Thank you for your time. g is complex and I apologize for that. However, Im(g) is a constant number since it varies with another variable other than z. So lets say Im(g)= 0.5
What I meant from 1=2 +3 is that notice that d(I0) /dz = d( ISBS)/dz + d(I STOKES)/dz.
As for your approach, I0 represents the intensity of light introduced into the medium while SBS and STOKES represent 2 light waves counter propagating the forward wave of index 0 which puts me in trouble since initally at z=0 I only have the forward wave.
With that being said, is your suggestion still valid? If not what other choice do I have?

6. Nov 19, 2015

BvU

I still see an $|A_0|^2$ sitting there. is it constant and equal to 1 ? But even d(I0) /dz = (d( ISBS)/dz)/A02 + d(I STOKES)/dz is enough to reduce this to a two differential equations problem -- doesn't change the suggestion.

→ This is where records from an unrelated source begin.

-- ==== Sys2Proof/Tests/Slice0.lean ====
section
/-! SUPPORT. Tests of the model: ill-formed terms refused, words of the spec's tables decoded, single steps from
the spec's vectors (95_test_vectors.md; a theorem's comment names the vector), and a witness that the hypotheses
of each obligation can hold together. -/

open Sys2Proof Sys2Proof.Machine

namespace Sys2Proof.Tests

/-! ## Helpers -/

/-- A core as the vectors' "fresh": reset, but running forward at an address. -/
def fresh (pc : Int) : State := hostRun (atPc State.reset pc)

/-- Store trytes at ascending addresses. -/
def put (s : State) (a : Int) (l : List Int) : State :=
  { s with mem := placeTrytes s.mem a 1 (l.map Tryte.ofInt) }

/-- Set A, X and Y. -/
def withAXY (s : State) (a x y : Int) : State :=
  { s with regs := { s.regs with a := Tryte.ofInt a, x := Tryte.ofInt x, y := Tryte.ofInt y } }

/-- Set a status field. -/
def withFlag (s : State) (f : Flag) (t : Trit) : State :=
  { s with regs := { s.regs with status := s.regs.status.set f t } }

/-- Give the host's commands. -/
def withInputs (s : State) (cs : List HostCommand) : State := { s with inputs := cs }

/-- Whether one step answers a next state with no fault that passes a check. -/
def goes (s : State) (p : State → Bool) : Bool :=
  match step s with
  | .next t => t.fault.isNone && p t
  | _ => false

/-- Whether one step raises a fault, pc ending at an address. -/
def faults (s : State) (cause : Fault) (pc : Int) : Bool :=
  match step s with
  | .next t => t.fault == some cause && t.pcVal == pc
  | _ => false

/-- L, P, C, S and O as integers. -/
def flags (s : State) : List Int :=
  [s.regs.status.l, s.regs.status.p, s.regs.status.c, s.regs.status.s, s.regs.status.o].map Trit.toInt

/-- A, pc and the flags. -/
def ends (a pc : Int) (fl : List Int) (t : State) : Bool :=
  t.regs.a.toInt == a && t.pcVal == pc && flags t == fl

/-! ## Well-formed instructions -/

/-- A reserved instruction cannot hold an assigned opcode (LDA IMM, 30_encoding.md R102, R105). -/
theorem test_ill_formed_reserved :
    (Instr.reserved ⟨.zero, .zero, .zero, .pos, .pos⟩).wellFormed = false := by decide

/-- Every family-1 opcode is assigned (R103). -/
theorem test_ill_formed_reserved_branch :
    (Instr.reserved ⟨.pos, .zero, .zero, .zero, .zero⟩).wellFormed = false := by decide

theorem test_well_formed_reserved :
    (Instr.reserved ⟨.zero, .neg, .neg, .neg, .neg⟩).wellFormed = true ∧ (Instr.ldaImm Tryte.zero).wellFormed = true := by decide

/-- The reference instances have no configured instruction (log entry 4). -/
theorem test_ill_formed_configured :
    (Instr.configured (.xop .jmp) .acc).wellFormed = false := by decide

/-! ## Decoding: words written trit by trit from the tables of 30_encoding.md R102, R103 and 45_xop_family.md R302 -/

theorem test_decode_lda_imm :
    decode [⟨.zero, .zero, .zero, .pos, .pos⟩, ⟨.pos, .pos, .neg, .neg, .zero⟩] = .ok (.ldaImm ⟨.pos, .pos, .neg, .neg, .zero⟩, []) := rfl

theorem test_decode_shl_acc :
    decode [⟨.zero, .pos, .zero, .zero, .zero⟩] = .ok (.shlAcc, []) := rfl

theorem test_decode_sta_abs :
    decode [⟨.zero, .zero, .zero, .neg, .neg⟩, ⟨.neg, .pos, .pos, .zero, .neg⟩, ⟨.zero, .zero, .zero, .zero, .pos⟩] = .ok (.staAbs ⟨⟨.neg, .pos, .pos, .zero, .neg⟩, ⟨.zero, .zero, .zero, .zero, .pos⟩⟩, []) := rfl

theorem test_decode_ror_acc :
    decode [⟨.zero, .neg, .zero, .neg, .zero⟩] = .ok (.rorAcc, []) := rfl

theorem test_decode_xmx_abx :
    decode [⟨.neg, .zero, .pos, .neg, .neg⟩, ⟨.zero, .zero, .zero, .zero, .pos⟩, ⟨.zero, .zero, .zero, .zero, .zero⟩] = .ok (.xmxAbx ⟨⟨.zero, .zero, .zero, .zero, .pos⟩, Tryte.zero⟩, []) := rfl

theorem test_decode_lda_iiy :
    decode [⟨.neg, .pos, .pos, .zero, .pos⟩, ⟨.zero, .pos, .zero, .pos, .zero⟩, ⟨.zero, .zero, .zero, .zero, .zero⟩] = .ok (.ldaIiy ⟨⟨.zero, .pos, .zero, .pos, .zero⟩, Tryte.zero⟩, []) := rfl

theorem test_decode_branch_always :
    decode [⟨.pos, .pos, .pos, .zero, .neg⟩, ⟨.zero, .neg, .zero, .zero, .neg⟩] = .ok (.brFEqNeg ⟨.zero, .neg, .zero, .zero, .neg⟩, []) := rfl

theorem test_decode_branch_first :
    decode [⟨.pos, .neg, .neg, .neg, .neg⟩, ⟨.zero, .zero, .zero, .zero, .zero⟩] = .ok (.brLLtNeg Tryte.zero, []) := rfl

theorem test_decode_haltp :
    decode [⟨.neg, .zero, .zero, .zero, .pos⟩] = .ok (.haltp, []) := rfl

theorem test_decode_mskn :
    decode [⟨.neg, .zero, .neg, .zero, .neg⟩] = .ok (.mskn, []) := rfl

theorem test_decode_runb :
    decode [⟨.neg, .neg, .zero, .zero, .neg⟩] = .ok (.runb, []) := rfl

theorem test_decode_jmp_ind :
    decode [⟨.neg, .neg, .pos, .pos, .zero⟩, ⟨.zero, .zero, .zero, .zero, .pos⟩, ⟨.zero, .zero, .zero, .zero, .neg⟩] = .ok (.jmpInd ⟨⟨.zero, .zero, .zero, .zero, .pos⟩, ⟨.zero, .zero, .zero, .zero, .neg⟩⟩, []) := rfl

theorem test_decode_reserved_lowest :
    decode [⟨.neg, .neg, .neg, .neg, .neg⟩] = .ok (.reserved ⟨.neg, .neg, .neg, .neg, .neg⟩, []) := rfl

theorem test_decode_missing_operand :
    decode [⟨.zero, .zero, .zero, .pos, .pos⟩] = .error .missingOperand := rfl

/-! ## Single steps: family 0 (95_test_vectors.md Part 5) -/

/-- A1. -/
theorem test_lda_lowest :
    goes (put (withAXY (fresh 100) (0) 0 0) 100 [4, -121]) (ends (-121) 102 [-1, 1, 0, -1, 0]) = true := by decide
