-- ==== Sys2Proof/Word.lean ====
section
/-! DEFINITION. The widths of the Blockputer core: every register, memory location and instruction
word has 8 bits, an opcode and an operand have 4 (00_scope.md R4, R6). -/

namespace Sys2Proof

/-- An 8-bit architectural value (R6). -/
abbrev Byte := BitVec 8

/-- A 4-bit field: an opcode, a register id, a literal (R61). -/
abbrev Nibble := BitVec 4

/-- `trunc8(n)` is `n mod 256`, the non-negative residue (R6). -/
def trunc8 (n : Int) : Byte := BitVec.ofInt 8 n

/-- `zext_9(v)`: the 9-bit value with the same number (R6). -/
def zext9 (v : Byte) : BitVec 9 := v.setWidth 9

end Sys2Proof
end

But it is a bit strange that sbs and stokes should both end up at Cst1 for z=L

7. Nov 19, 2015

eahaidar

Now i see your point. Drop the |A0|^2 since it is inside I0.
Now what i claimed that first equation is the sum of second and third. SBS and Stokes should be propagate on the other side of the medium and therefore there are initially at z=L that means they are introduced at the end of the medium. Does that make any sense or change anything?

8. Nov 19, 2015

BvU

So is this a set of differential equations in z only, or is there some time dependence that plays a role too ?

So far "Initial conditions" to me meant conditions at z = 0 and "boundary conditions" meant conditions at z = L

Are you doing things like Y Zhu describes in his thesis (e.g. (2.27) ) ? (stumbled on it while trying to decipher the term SBS)

9. Nov 19, 2015

eahaidar

Yes it only relies on z.
SBS stands for stimulated Brillouin scattering and so far yes the initial conditions are as you mentioned

10. Nov 20, 2015

BvU

So, if I summarize: you want to solve
$$\begin{cases} {dI_0\over dz} & = \ \ \ \ Im(g) I_0(I_{sbs}-I_{stokes})\\ {dI_{sbs}\over dz} &=\ \ \ \ Im(g) I_0 I_{sbs}\\ {dI_{stokes}\over dz} &= - Im(g) I_0 I_{stokes} \end{cases}$$ With initial condition $\ I_0(0) = C_2,\$ and boundary conditions $\ I_{sbs} (L) = I_{stokes}(L) = C_1$

Since 1 = 2 + 3 ${d\over dz}( I_0 - I_{sbs}-I_{stokes}) = 0 \Rightarrow I_0 - I_{sbs}-I_{stokes} = Const$, an unknown constant

I leave out the Im(g) (It's an over-all scale factor ) and give it to an integrator with initial conditions C2, u and v, respectively. Then I fumble with u and v until both end up at $C_1$. In the picture below $C_2 = 0.1, \ \ C_1 = 0.0312$ u and v come out 0.0135, 0.072

I did the fumbling (shooting) by hand, but you can let the computer do it.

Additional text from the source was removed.